**EXERCISE DETAILS:**
The answer must be one number: how many lines of the records contain "stallFree".

◆ ◆ ◆

-- ==== Sys2Proof/Word.lean ====
section
/-! DEFINITION. The word types of the engine (00_scope.md R10, R11): widths are the spec's, every value is unsigned. -/

namespace Sys2Proof

/-- A level of the pin: `true` is 1, high; `false` is 0, low (R11). -/
abbrev Level := Bool

/-- A 32-bit word: `CMDW`, `DLY`, `CI`, `ERRINFO`, `STATUS` and a word of the colour port (R10). -/
abbrev Word := BitVec 32

/-- A byte of a colour (R10, `BYTE`). -/
abbrev Byte := BitVec 8

/-- A colour: red in bits 23:16, green in 15:8, blue in 7:0 (30_encoding.md R91). -/
abbrev Colour := BitVec 24

end Sys2Proof
end

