/-! ### `raisePinError` -/

@[simp] theorem State.raisePinError_cal (s : State) (l : Level) (e : Word) : (s.raisePinError l e).cal = s.cal := rfl
@[simp] theorem State.raisePinError_fsm (s : State) (l : Level) (e : Word) : (s.raisePinError l e).fsm = .aborted := rfl
@[simp] theorem State.raisePinError_ci (s : State) (l : Level) (e : Word) : (s.raisePinError l e).ci = s.ci := rfl
@[simp] theorem State.raisePinError_byi (s : State) (l : Level) (e : Word) : (s.raisePinError l e).byi = s.byi := rfl
@[simp] theorem State.raisePinError_bi (s : State) (l : Level) (e : Word) : (s.raisePinError l e).bi = s.bi := rfl
@[simp] theorem State.raisePinError_ph (s : State) (l : Level) (e : Word) : (s.raisePinError l e).ph = s.ph := rfl
@[simp] theorem State.raisePinError_hold (s : State) (l : Level) (e : Word) : (s.raisePinError l e).hold = false := rfl
@[simp] theorem State.raisePinError_color (s : State) (l : Level) (e : Word) : (s.raisePinError l e).color = s.color := rfl
@[simp] theorem State.raisePinError_byte (s : State) (l : Level) (e : Word) : (s.raisePinError l e).byte = s.byte := rfl
@[simp] theorem State.raisePinError_dly (s : State) (l : Level) (e : Word) : (s.raisePinError l e).dly = 0 := rfl
@[simp] theorem State.raisePinError_pin (s : State) (l : Level) (e : Word) : (s.raisePinError l e).pin = .unknown := rfl
@[simp] theorem State.raisePinError_constructed (s : State) (l : Level) (e : Word) : (s.raisePinError l e).constructed = s.constructed := rfl
@[simp] theorem State.raisePinError_busy (s : State) (l : Level) (e : Word) : (s.raisePinError l e).busy = false := rfl
@[simp] theorem State.raisePinError_done (s : State) (l : Level) (e : Word) : (s.raisePinError l e).done = s.done := rfl
@[simp] theorem State.raisePinError_err (s : State) (l : Level) (e : Word) : (s.raisePinError l e).err = true := rfl
@[simp] theorem State.raisePinError_cmderr (s : State) (l : Level) (e : Word) : (s.raisePinError l e).cmderr = s.cmderr := rfl
@[simp] theorem State.raisePinError_errinfo (s : State) (l : Level) (e : Word) : (s.raisePinError l e).errinfo = e := rfl
@[simp] theorem State.raisePinError_seq (s : State) (l : Level) (e : Word) : (s.raisePinError l e).seq = s.seq := rfl
@[simp] theorem State.raisePinError_hostQueue (s : State) (l : Level) (e : Word) : (s.raisePinError l e).hostQueue = s.hostQueue := rfl
@[simp] theorem State.raisePinError_resets (s : State) (l : Level) (e : Word) : (s.raisePinError l e).resets = s.resets := rfl
@[simp] theorem State.raisePinError_pinFallible (s : State) (l : Level) (e : Word) : (s.raisePinError l e).pinFallible = s.pinFallible := rfl
@[simp] theorem State.raisePinError_pinScript (s : State) (l : Level) (e : Word) : (s.raisePinError l e).pinScript = s.pinScript.tail := rfl
@[simp] theorem State.raisePinError_pinAsked (s : State) (l : Level) (e : Word) : (s.raisePinError l e).pinAsked = s.pinAsked + 1 := rfl
@[simp] theorem State.raisePinError_stallFree (s : State) (l : Level) (e : Word) : (s.raisePinError l e).stallFree = s.stallFree := rfl
@[simp] theorem State.raisePinError_stalls (s : State) (l : Level) (e : Word) : (s.raisePinError l e).stalls = s.stalls := rfl
@[simp] theorem State.raisePinError_stallDraws (s : State) (l : Level) (e : Word) : (s.raisePinError l e).stallDraws = s.stallDraws := rfl
@[simp] theorem State.raisePinError_log (s : State) (l : Level) (e : Word) : (s.raisePinError l e).log = .result (.err e) :: .drive l (.err e) :: s.log := rfl

/-! ### `startHold` -/

@[simp] theorem State.startHold_cal (s : State) (n : Word) : (s.startHold n).cal = s.cal := rfl
@[simp] theorem State.startHold_fsm (s : State) (n : Word) : (s.startHold n).fsm = s.fsm := rfl
@[simp] theorem State.startHold_ci (s : State) (n : Word) : (s.startHold n).ci = s.ci := rfl
@[simp] theorem State.startHold_byi (s : State) (n : Word) : (s.startHold n).byi = s.byi := rfl
@[simp] theorem State.startHold_bi (s : State) (n : Word) : (s.startHold n).bi = s.bi := rfl
@[simp] theorem State.startHold_ph (s : State) (n : Word) : (s.startHold n).ph = s.ph := rfl
@[simp] theorem State.startHold_hold (s : State) (n : Word) : (s.startHold n).hold = true := rfl
@[simp] theorem State.startHold_color (s : State) (n : Word) : (s.startHold n).color = s.color := rfl
@[simp] theorem State.startHold_byte (s : State) (n : Word) : (s.startHold n).byte = s.byte := rfl
@[simp] theorem State.startHold_dly (s : State) (n : Word) : (s.startHold n).dly = n := rfl
@[simp] theorem State.startHold_pin (s : State) (n : Word) : (s.startHold n).pin = s.pin := rfl
@[simp] theorem State.startHold_constructed (s : State) (n : Word) : (s.startHold n).constructed = s.constructed := rfl
@[simp] theorem State.startHold_busy (s : State) (n : Word) : (s.startHold n).busy = s.busy := rfl
@[simp] theorem State.startHold_done (s : State) (n : Word) : (s.startHold n).done = s.done := rfl
@[simp] theorem State.startHold_err (s : State) (n : Word) : (s.startHold n).err = s.err := rfl
@[simp] theorem State.startHold_cmderr (s : State) (n : Word) : (s.startHold n).cmderr = s.cmderr := rfl
@[simp] theorem State.startHold_errinfo (s : State) (n : Word) : (s.startHold n).errinfo = s.errinfo := rfl
@[simp] theorem State.startHold_seq (s : State) (n : Word) : (s.startHold n).seq = s.seq := rfl
@[simp] theorem State.startHold_hostQueue (s : State) (n : Word) : (s.startHold n).hostQueue = s.hostQueue := rfl
@[simp] theorem State.startHold_resets (s : State) (n : Word) : (s.startHold n).resets = s.resets := rfl
@[simp] theorem State.startHold_pinFallible (s : State) (n : Word) : (s.startHold n).pinFallible = s.pinFallible := rfl
@[simp] theorem State.startHold_pinScript (s : State) (n : Word) : (s.startHold n).pinScript = s.pinScript := rfl
@[simp] theorem State.startHold_pinAsked (s : State) (n : Word) : (s.startHold n).pinAsked = s.pinAsked := rfl
@[simp] theorem State.startHold_stallFree (s : State) (n : Word) : (s.startHold n).stallFree = s.stallFree := rfl
@[simp] theorem State.startHold_stalls (s : State) (n : Word) : (s.startHold n).stalls = s.stalls := rfl
@[simp] theorem State.startHold_stallDraws (s : State) (n : Word) : (s.startHold n).stallDraws = s.stallDraws := rfl
@[simp] theorem State.startHold_log (s : State) (n : Word) : (s.startHold n).log = s.log := rfl

/-! ### `tick` -/

@[simp] theorem State.tick_cal (s : State) : (s.tick).cal = s.cal := rfl
@[simp] theorem State.tick_fsm (s : State) : (s.tick).fsm = s.fsm := rfl
@[simp] theorem State.tick_ci (s : State) : (s.tick).ci = s.ci := rfl
@[simp] theorem State.tick_byi (s : State) : (s.tick).byi = s.byi := rfl
@[simp] theorem State.tick_bi (s : State) : (s.tick).bi = s.bi := rfl
@[simp] theorem State.tick_ph (s : State) : (s.tick).ph = s.ph := rfl
@[simp] theorem State.tick_hold (s : State) : (s.tick).hold = s.hold := rfl
@[simp] theorem State.tick_color (s : State) : (s.tick).color = s.color := rfl
@[simp] theorem State.tick_byte (s : State) : (s.tick).byte = s.byte := rfl
@[simp] theorem State.tick_dly (s : State) : (s.tick).dly = s.dly - 1 := rfl
@[simp] theorem State.tick_pin (s : State) : (s.tick).pin = s.pin := rfl
@[simp] theorem State.tick_constructed (s : State) : (s.tick).constructed = s.constructed := rfl
@[simp] theorem State.tick_busy (s : State) : (s.tick).busy = s.busy := rfl
@[simp] theorem State.tick_done (s : State) : (s.tick).done = s.done := rfl
@[simp] theorem State.tick_err (s : State) : (s.tick).err = s.err := rfl
@[simp] theorem State.tick_cmderr (s : State) : (s.tick).cmderr = s.cmderr := rfl
@[simp] theorem State.tick_errinfo (s : State) : (s.tick).errinfo = s.errinfo := rfl
@[simp] theorem State.tick_seq (s : State) : (s.tick).seq = s.seq := rfl
@[simp] theorem State.tick_hostQueue (s : State) : (s.tick).hostQueue = s.hostQueue := rfl
@[simp] theorem State.tick_resets (s : State) : (s.tick).resets = s.resets := rfl
@[simp] theorem State.tick_pinFallible (s : State) : (s.tick).pinFallible = s.pinFallible := rfl
@[simp] theorem State.tick_pinScript (s : State) : (s.tick).pinScript = s.pinScript := rfl
@[simp] theorem State.tick_pinAsked (s : State) : (s.tick).pinAsked = s.pinAsked := rfl
@[simp] theorem State.tick_stallFree (s : State) : (s.tick).stallFree = s.stallFree := rfl
@[simp] theorem State.tick_stalls (s : State) : (s.tick).stalls = s.stalls := rfl
@[simp] theorem State.tick_stallDraws (s : State) : (s.tick).stallDraws = s.stallDraws := rfl
@[simp] theorem State.tick_log (s : State) : (s.tick).log = .tick s.pin :: s.log := rfl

◆ ◆ ◆

**SOLUTION FOR THIS TASK:**
3